### Problem to solve
From the data below, retype exactly the lines starting with the one that contains "rxCsum := 0x00#8, malf := .none, state := .idle, idx" and ending with the one that contains "t.lastRes = .none", both included.

'''

/-! ### Reset -/

/-- R33, R185: the reset value of every register, as R10's table gives it, and the derived `BUSY`. -/
def Obligations.ResetLeavesTableValues : Prop :=
  State.reset.frm = { pktNBytes := 0x0000#16, pktType := 0x0000#16, bufNBytes := 0x0000#16, pay := [], payLen := 0#6,
                      rxCsum := 0x00#8, malf := .none, state := .idle, idx := 0x0000#16 } ∧
  (∀ k, Memory.read State.reset.frm.pay k = 0x00#8) ∧
  State.reset.cse = { acc := 0x00#8, cnt := 0x0000#16 } ∧
  State.reset.smp = { roll := 0#32, pitch := 0#32, yaw := 0#32, dbgU16 := 0#16, dbgInt := 0#16, dbgF32 := 0#32 } ∧
  State.reset.hsm = { state := .idle, locked := false, echo := 0x00#8, echoV := false, abdEn := false } ∧
  State.reset.lastRes.code = 0x0#4 ∧ State.reset.busy = false

/-- R185, R187, R188: a step with `rst` high puts every register at its reset value whatever the block was doing, adds no
event (no channel operation, no result), and leaves the channel's bytes and the host's commands where they are. -/
def Obligations.ResetEndsAnyCommand : Prop :=
  ∀ s : State, s.rst.head? = some true →
    ∃ t, step s = .next t ∧
      t.frm = State.reset.frm ∧ t.cse = State.reset.cse ∧ t.smp = State.reset.smp ∧ t.hsm = State.reset.hsm ∧
      t.lastRes = .none ∧ t.resValid = false ∧ t.busy = false ∧
      (∀ a, (hostOutputs a t).cmdReady = true) ∧
      (channelOutputs t).rxReady = false ∧ (channelOutputs t).txValid = false ∧ (channelOutputs t).rxFlush = false ∧
      (channelOutputs t).abdClr = false ∧ (channelOutputs t).abdEn = false ∧
      t.trace = s.trace ∧ t.rx = s.rx ∧ t.reads = s.reads ∧ t.ovf = s.ovf ∧ t.abd = s.abd ∧ t.polls = s.polls ∧
      t.cmds = s.cmds ∧ t.ctl = s.ctl

/-! ### The host's commands -/

/-- R81, R112: `CS_CLR`. -/
def Obligations.CsClrClearsTheSum : Prop :=
  (∀ d : Byte, decodeCmd (0b00#2 ++ d) = .csClr d) ∧
  ∀ (d : Byte) (s : State), s.busy = false →
    ∃ t, exec (.csClr d) s = .next t ∧
      t = { s with cse := { s.cse with acc := 0x00#8 }, lastRes := .csDone, resValid := true,
                   trace := s.trace ++ [.csClr, .result .csDone] } ∧ t.busy = false

/-- R82: `CS_ADD b`; the carry out of bit 7 is discarded, no Frame register is touched, and a later `RD_FRAME` clears the sum. -/
def Obligations.CsAddAccumulates : Prop :=
  (∀ b : Byte, decodeCmd (0b01#2 ++ b) = .csAdd b) ∧
  ∀ (b : Byte) (s : State), s.busy = false →
    ∃ t, exec (.csAdd b) s = .next t ∧
      t = { s with cse := { s.cse with acc := BitVec.ofNat 8 ((s.cse.acc.toNat + b.toNat) % 256) }, lastRes := .csDone,
                   resValid := true, trace := s.trace ++ [.csAdd b, .result .csDone] } ∧ t.busy = false ∧
      ∀ d, ∃ u, exec (.rdFrame d) t = .next u ∧ u.cse.acc = 0x00#8

/-- R83, R91: `RD_FRAME` is accepted whenever `BUSY = 0`, whatever `LOCKED` is, and starts a read: the Frame registers and
`CS_ACC` are cleared, `PAY`, the Sample, `CNT_CSUM` and `LAST_RES` are not touched, and `BUSY` is 1. -/
def Obligations.RdFrameStartsARead : Prop :=
  (∀ d : Byte, decodeCmd (0b10#2 ++ d) = .rdFrame d) ∧
  ∀ (d : Byte) (s : State), s.busy = false →
    ∃ t, exec (.rdFrame d) s = .next t ∧
      t = { s with
        frm := { pktNBytes := 0x0000#16, pktType := 0x0000#16, bufNBytes := 0x0000#16, pay := s.frm.pay, payLen := 0#6,
                 rxCsum := 0x00#8, malf := .none, state := .len0, idx := 0x0000#16 },
        cse := { s.cse with acc := 0x00#8 }, trace := s.trace ++ [.rdFrame] } ∧ t.busy = true

/-- R84, R136, R167: `HS_START` starts the handshake from `H_IDLE` and is rejected in `H_LOCKED`, with no change but
`LAST_RES`. -/
def Obligations.HsStartStartsOrIsRejected : Prop :=
  (∀ d : Byte, decodeCmd (0b11#2 ++ d) = .hsStart d) ∧
  ∀ (d : Byte) (s : State), s.busy = false →
    (s.hsm.state = .idle →
      ∃ t, exec (.hsStart d) s = .next t ∧
        t = { s with hsm := { s.hsm with echo := 0x00#8, echoV := false, state := .initClr },
                     trace := s.trace ++ [.hsStart] } ∧ t.busy = true) ∧
    (s.hsm.state = .locked →
      exec (.hsStart d) s = .next { s with lastRes := .rejected, resValid := true,
                                           trace := s.trace ++ [.hsStart, .result .rejected] })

'''

### Solution to this exercise
                      rxCsum := 0x00#8, malf := .none, state := .idle, idx := 0x0000#16 } ∧
  (∀ k, Memory.read State.reset.frm.pay k = 0x00#8) ∧
  State.reset.cse = { acc := 0x00#8, cnt := 0x0000#16 } ∧
  State.reset.smp = { roll := 0#32, pitch := 0#32, yaw := 0#32, dbgU16 := 0#16, dbgInt := 0#16, dbgF32 := 0#32 } ∧
  State.reset.hsm = { state := .idle, locked := false, echo := 0x00#8, echoV := false, abdEn := false } ∧
  State.reset.lastRes.code = 0x0#4 ∧ State.reset.busy = false

/-- R185, R187, R188: a step with `rst` high puts every register at its reset value whatever the block was doing, adds no
event (no channel operation, no result), and leaves the channel's bytes and the host's commands where they are. -/
def Obligations.ResetEndsAnyCommand : Prop :=
  ∀ s : State, s.rst.head? = some true →
    ∃ t, step s = .next t ∧
      t.frm = State.reset.frm ∧ t.cse = State.reset.cse ∧ t.smp = State.reset.smp ∧ t.hsm = State.reset.hsm ∧
      t.lastRes = .none ∧ t.resValid = false ∧ t.busy = false ∧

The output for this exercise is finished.